寄与分が問題になる場合

ND4_0176寄与分とは、相続人の中に、被相続人の事業を手伝うなどして、被相続人の財産形成または維持に特別の寄与をした者がいる場合、この者に法定相続分以上の財産を取得させ、実質的な公平を図る制度です。

具体的な計算方法は、以下のとおりです。

まず、被相続人が死亡時に持っていた財産から、寄与分相当額を控除します(これを「みなし相続財産」と呼ぶこととします。)。そして、このみなし相続財産に法定相続分を掛けたものに寄与分相当額を加算したものが、寄与分を有する相続人が相続する財産ということになります。寄与分のない相続人は、みなし相続財産に各人の法定相続分を掛けたものを相続することになります。
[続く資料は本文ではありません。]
-- ==== Sys2Proof/Tests/Slice0.lean ====
section
/-!
SUPPORT. Tests of the model. Expected values are those of spec/95_test_vectors.md (the vector is named in the
comment) or of the rule named; none was taken from the model. The theorems `witness_<obligation>` show, for every
statement that has hypotheses, concrete values that meet all of them, clause by clause.
-/

namespace Sys2Proof.Tests

-- Elaborated one after another: each thread would ask for a large stack of its own.
set_option Elab.async false

open Sys2Proof Sys2Proof.Machine

/-! ## Helpers -/

/-- The next state of a result, if it is one. -/
def nextOf : Result → Option State
  | .next t => some t
  | _ => none

/-- The next state of a result, or the reset state where there is none. -/
def stateOf (r : Result) : State := (nextOf r).getD State.reset

theorem next_stateOf (r : Result) (h : (nextOf r).isSome = true) : r = .next (stateOf r) := by
  cases r with
  | next t => rfl
  | fault f => cases h
  | refused x => cases h

/-- A result that is a next state. -/
def Completes (r : Result) : Prop := ∃ t, r = .next t

theorem completes_of (r : Result) (h : (nextOf r).isSome = true) : Completes r := ⟨_, next_stateOf r h⟩

/-- A bit list written with 0 and 1, logical bit 0 first. -/
def bits (l : List Nat) : BitSeq := l.map (· == 1)

/-- A reset core with the bytes `d` in `IBUF` and `ILEN = |d|`. -/
def withInput (d : List Byte) : State :=
  { State.reset with ibuf := Memory.writeBytes [] 0 d, ilen := BitVec.ofNat 32 d.length }

/-- A reset core with two BitSequence registers set. -/
def withBs (q0 q1 : BitSeq) : State := (State.reset.setBs 0 q0).setBs 1 q1

/-- A table with `0x61 -> 1` and `0x62 -> 0`, the one of vector S-1. -/
def tableAB : Table := (Table.empty.put 0x61 (bits [1])).put 0x62 (bits [0])

/-- A smaller legal configuration. -/
def smallCfg : Config := { ibufCap := 8, obufCap := 8708, payCap := 16, bsCap := 256 }

/-- The counts of vector S-1: `a` three times, `b` once. -/
def freqAB : SymFile Word := countBytes [0x61, 0x61, 0x61, 0x62]

/-- The tree of vector S-1, written out from the spec's table. -/
def nodesAB : List Node :=
  [⟨.leaf, 0x61, 0x1FF, 0x1FF, 3⟩, ⟨.leaf, 0x62, 0x1FF, 0x1FF, 1⟩, ⟨.internal, 0, 1, 0, 4⟩]

/-- The artifact of vector S-1. -/
def artifactAB : List Byte := [0, 0, 0, 6, 0x61, 1, 0x80, 0x62, 1, 0, 0xE0]

/-- A faulted core. -/
def faulted : State := State.reset.takeFault .decodeExhausted 2

/-- The bytes of `OBUF` below `OLEN`. -/
def output (s : State) : List (Option Byte) := (List.range s.olen.toNat).map s.obuf.read?

/-- The valid slots of a table. -/
def entries (T : Table) : List (Byte × BitSeq) := T.pairs.filterMap fun p => p.2.map fun c => (p.1, c)
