/-- The operand forms of MOV (R301 to R305, R560 to R562). -/
inductive MovForm where
  | ebGb (rm : RM) (r : Fin 8)
  | evGv (rm : RM) (r : Fin 8)
  | gbEb (r : Fin 8) (rm : RM)
  | gvEv (r : Fin 8) (rm : RM)
  | ewSw (rm : RM) (sr : SReg)
  | swEw (sr : SReg) (rm : RM)
  | alOb (off : ImmV)
  | eaxOv (off : ImmV)
  | obAl (off : ImmV)
  | ovEax (off : ImmV)
  | r8Ib (r : Fin 8) (imm : Byte)
  | rIv (r : Fin 8) (imm : ImmV)
  | ebIb (rm : RM) (imm : Byte)
  | evIv (rm : RM) (imm : ImmV)
  | r32Cr (r : Fin 8) (n : Fin 8)
  | r32Dr (r : Fin 8) (n : Fin 8)
  | crR32 (n : Fin 8) (r : Fin 8)
  | drR32 (n : Fin 8) (r : Fin 8)
  | r32Tr (r : Fin 8) (n : Fin 8)
  | trR32 (n : Fin 8) (r : Fin 8)
deriving DecidableEq, Repr

/-- The operand forms of CALL (R496, R500). -/
inductive CallForm where
  | farAp (p : FarPtr)
  | jv (imm : ImmV)
  | ev (rm : RM)
  | farMp (m : MemOp)
deriving DecidableEq, Repr

/-- The operand forms of shifts and rotates (R272). -/
inductive ShiftForm where
  | ebIb (rm : RM) (imm : Byte)
  | evIb (rm : RM) (imm : Byte)
  | eb1 (rm : RM)
  | ev1 (rm : RM)
  | ebCl (rm : RM)
  | evCl (rm : RM)
deriving DecidableEq, Repr

/-- The forms of RET (R498, R500). -/
inductive RetForm where
  | nearIw (imm : Word16)
  | near
  | farIw (imm : Word16)
  | far
deriving DecidableEq, Repr

/-- The operand forms of the coprocessor arithmetic (R602). -/
inductive FArithForm where
  | m32 (m : MemOp)
  | stSti (i : Fin 8)
  | m64 (m : MemOp)
  | stiSt (i : Fin 8)
deriving DecidableEq, Repr

/-- The operand forms of FCOM and FCOMP (R602). -/
inductive FComForm where
  | m32 (m : MemOp)
  | stSti (i : Fin 8)
  | m64 (m : MemOp)
deriving DecidableEq, Repr

/-- The operand forms of FLD and FSTP (R602). -/
inductive FLoadForm where
  | m32 (m : MemOp)
  | sti (i : Fin 8)
  | m80 (m : MemOp)
  | m64 (m : MemOp)
deriving DecidableEq, Repr

/-- The ESC memory forms that no instruction uses (R602). -/
inductive ReservedForm where
  | d9M1 (m : MemOp)
  | dbM1 (m : MemOp)
  | dbM4 (m : MemOp)
  | dbM6 (m : MemOp)
  | ddM1 (m : MemOp)
  | ddM5 (m : MemOp)
  | dfM1 (m : MemOp)
deriving DecidableEq, Repr

/-- The operand forms of FST (R602). -/
inductive FStoreForm where
  | m32 (m : MemOp)
  | m64 (m : MemOp)
  | sti (i : Fin 8)
deriving DecidableEq, Repr

/-- The operand forms of the coprocessor integer operations (R602). -/
inductive FIntForm where
  | m32 (m : MemOp)
  | m16 (m : MemOp)
deriving DecidableEq, Repr

/-- The operand forms of FILD and FISTP (R602). -/
inductive FIntLoadForm where
  | m32 (m : MemOp)
  | m16 (m : MemOp)
  | m64 (m : MemOp)
deriving DecidableEq, Repr

/-- The forms of IN (R580, R581). -/
inductive InForm where
  | alIb (imm : Byte)
  | eaxIb (imm : Byte)
  | alDx
  | eaxDx
deriving DecidableEq, Repr

/-- The forms of OUT (R582, R583). -/
inductive OutForm where
  | ibAl (imm : Byte)
  | ibEax (imm : Byte)
  | dxAl
  | dxEax
deriving DecidableEq, Repr

/-- The operand forms of JMP (R491, R492, R500). -/
inductive JmpForm where
  | jv (imm : ImmV)
  | farAp (p : FarPtr)
  | jb (imm : Byte)
  | ev (rm : RM)
  | farMp (m : MemOp)
deriving DecidableEq, Repr

/-- A byte or an osz-bit r/m operand. -/
inductive UnaryForm where
  | eb (rm : RM)
  | ev (rm : RM)
deriving DecidableEq, Repr

/-- The operand forms of the bit instructions (R451 to R454). -/
inductive BitForm where
  | evGv (rm : RM) (r : Fin 8)
  | evIb (rm : RM) (imm : Byte)
deriving DecidableEq, Repr

/-- The counts of SHLD and SHRD (R368, R369). -/
inductive ShdForm where
  | evGvIb (rm : RM) (r : Fin 8) (imm : Byte)
  | evGvCl (rm : RM) (r : Fin 8)
deriving DecidableEq, Repr

/-- The source widths of MOVZX and MOVSX (R308, R309). -/
inductive MovxForm where
  | gvEb (r : Fin 8) (rm : RM)
  | gvEw (r : Fin 8) (rm : RM)
deriving DecidableEq, Repr
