-- ==== Sys2Proof/Config.lean ====
section
/-!
DEFINITION. What an implementation fixes (the parameters of 00_scope.md R11, a plain structure that State carries, so
that every statement about all states holds for every setting) and the FREE VALUES: opaque constants with no body, which
stand for what the spec leaves undefined (93_implementation_defined.md, treatment `any value`). The first argument of a
free value is the step counter of State, the second tells apart the draws of one step (log entry 7).
-/
namespace Sys2Proof

/-- Which numeric coprocessor is fitted (R11, `COPROC`). -/
inductive Coprocessor where
  | none
  | i80287
  | i80387
deriving DecidableEq, Repr

/-- The clock grade of the part (R5, R11, `CLOCK_MHZ`). -/
inductive ClockGrade where
  | mhz12_5
  | mhz16
deriving DecidableEq, Repr

/-- A range of addresses whose devices answer with BS16# (R11, R214), in the memory or in the I/O space. -/
structure Bus16Range where
  io : Bool
  first : Nat
  last : Nat
deriving DecidableEq, Repr

/-- The parameters of R11. No rule reads `clock` (timing only, R736) or `prefetchBytes` (D7: not observable); `bus16`
decides how a port access is split into bus cycles (R93, R214). -/
structure Config where
  /-- `COPROC` -/
  coproc : Coprocessor
  /-- `SELFTEST`: the self-test runs at reset (R706). -/
  selfTest : Bool
  /-- `SELFTEST_PASS`: the unit is fault-free (R706). -/
  selfTestPass : Bool
  /-- `REVISION_ID`: the value reported in BL after reset (R705). -/
  revisionId : Byte
  /-- `TLB_ENTRIES` (R112). -/
  tlbEntries : Nat
  /-- `HAS_IO_BITMAP` (R584, R585). -/
  hasIoBitmap : Bool
  /-- `V86_IO_IOPL_SENSITIVE` (R584). -/
  v86IoIoplSensitive : Bool
  /-- `HAS_IBTS_XBTS` (R460). -/
  hasIbtsXbts : Bool
  /-- `CLOCK_MHZ` (R5). -/
  clock : ClockGrade
  /-- `PREFETCH_BYTES` (R110). -/
  prefetchBytes : Nat
  /-- `BUS16(addr)`, the addresses for which it holds as a list of ranges (R214; log entry 6). -/
  bus16 : List Bus16Range
deriving DecidableEq, Repr

/-- `BUS16(addr)`: the device at the address answers with BS16# (R11, R214). -/
def Config.isBus16 (c : Config) (io : Bool) (a : Nat) : Bool :=
  c.bus16.any fun r => r.io == io && decide (r.first ≤ a) && decide (a ≤ r.last)

/-- The setting of the parameters in `State.reset`: the defaults R11 states, and for the parameters without a default no
coprocessor, no self-test, a fault-free unit, revision 0, 32 look-aside entries, the 16 MHz part, a queue of 16 bytes and
no 16-bit devices (log entry 6, DESIGN CHOICE). -/
def Config.standard : Config :=
  { coproc := .none, selfTest := false, selfTestPass := true, revisionId := 0, tlbEntries := 32,
    hasIoBitmap := false, v86IoIoplSensitive := true, hasIbtsXbts := false, clock := .mhz16, prefetchBytes := 16,
    bus16 := [] }

/-- An undefined flag or bit (R340 and the table of 93_implementation_defined.md section 2, D10). -/
opaque Config.freeBit : Nat → Nat → Bool

/-- An undefined register value or part of one (U8, U10, U13, U15, U16, U23). -/
opaque Config.freeWord : Nat → Nat → Word32

/-- A byte that comes from outside the processor or is undefined in memory: coprocessor data (U18), the undefined bytes
of PUSH Sreg and SGDT (U10, U17). -/
opaque Config.freeByte : Nat → Nat → Byte

/-- The byte a port returns: the first argument is the step, the second the port (R92, U5). -/
opaque Config.portByte : Nat → Nat → Byte

/-- Whether the look-aside buffer has forgotten the entry of a linear page: the first argument is the step, the second the page
(D17; one draw for each step and page: log entry 11, DESIGN CHOICE). -/
opaque Config.tlbForgets : Nat → Nat → Bool

/-- Which of the values a byte held since the last control transfer the prefetch queue supplies (R110, U4): an index
into the list of them, 0 the present value. The second argument is the physical address. -/
opaque Config.stalePick : Nat → Nat → Nat

/-- Through which of the page mappings that were in force since the last control transfer the prefetch read a code byte
(R111, U4): an index into the list of them, 0 the present mapping. The second argument is the linear address. -/
opaque Config.mapPick : Nat → Nat → Nat

end Sys2Proof
end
例えば、被相続人の遺産が1億円で、相続人が兄弟2人であり、兄が家業を手伝って、被相続人の財産形成に2000万円の寄与をしていた場合、

みなし相続財産 = 遺産:1億円-2000万円(兄の寄与分) = 8000万円

兄の相続分:8000万円 × 1/2 + 2000万円 = 6000万円

弟の相続分:8000万円 × 1/2       = 4000万円

となります。

・被相続人である親の家業に従事して、財産を増やした
・被相続人である夫の事業に、妻が無償で従事していた
・親の介護をして介護費用の支出を抑えた

このような場合は、寄与分が認められる可能性がありますので、弁護士にご相談ください。

寄与分が認められる場合は、民法上、「被相続人の事業に関する労務の提供又は財産上の給付、被相続人の療養看護その他の方法により被相続人の財産の維持又は増加について特別の寄与をした場合」に限定されています。

具体的には、以下のような場合に寄与分が認められる可能性があります。

①被相続人が生前、事業を行っていた場合に、その事業を手伝う、事業資金を援助するなどして、被相続人の財産の維持や増加に貢献した場合
②被相続人が病気になった際に、その療養看護をした結果、被相続人の財産が減少せずに済んだ場合
③被相続人に対し、生活費等の援助を行い、被相続人の財産の維持に貢献した場合

相続人が行った行為が民法上の「特別の寄与」にあたるかどうかの判断は、簡単ではない場合が多いです。ご自分には寄与分が認められるのではないかと思う場合や、寄与分を巡って他の相続人と揉めることが予想される場合は、ぜひ弁護士にご相談ください。

尚、寄与分が認められるのは、法定相続人だけです。例えば、被相続人の内妻や、息子の妻が被相続人の介護に献身的に携わったというような場合には、寄与分があると主張することはできませんので、ご注意ください。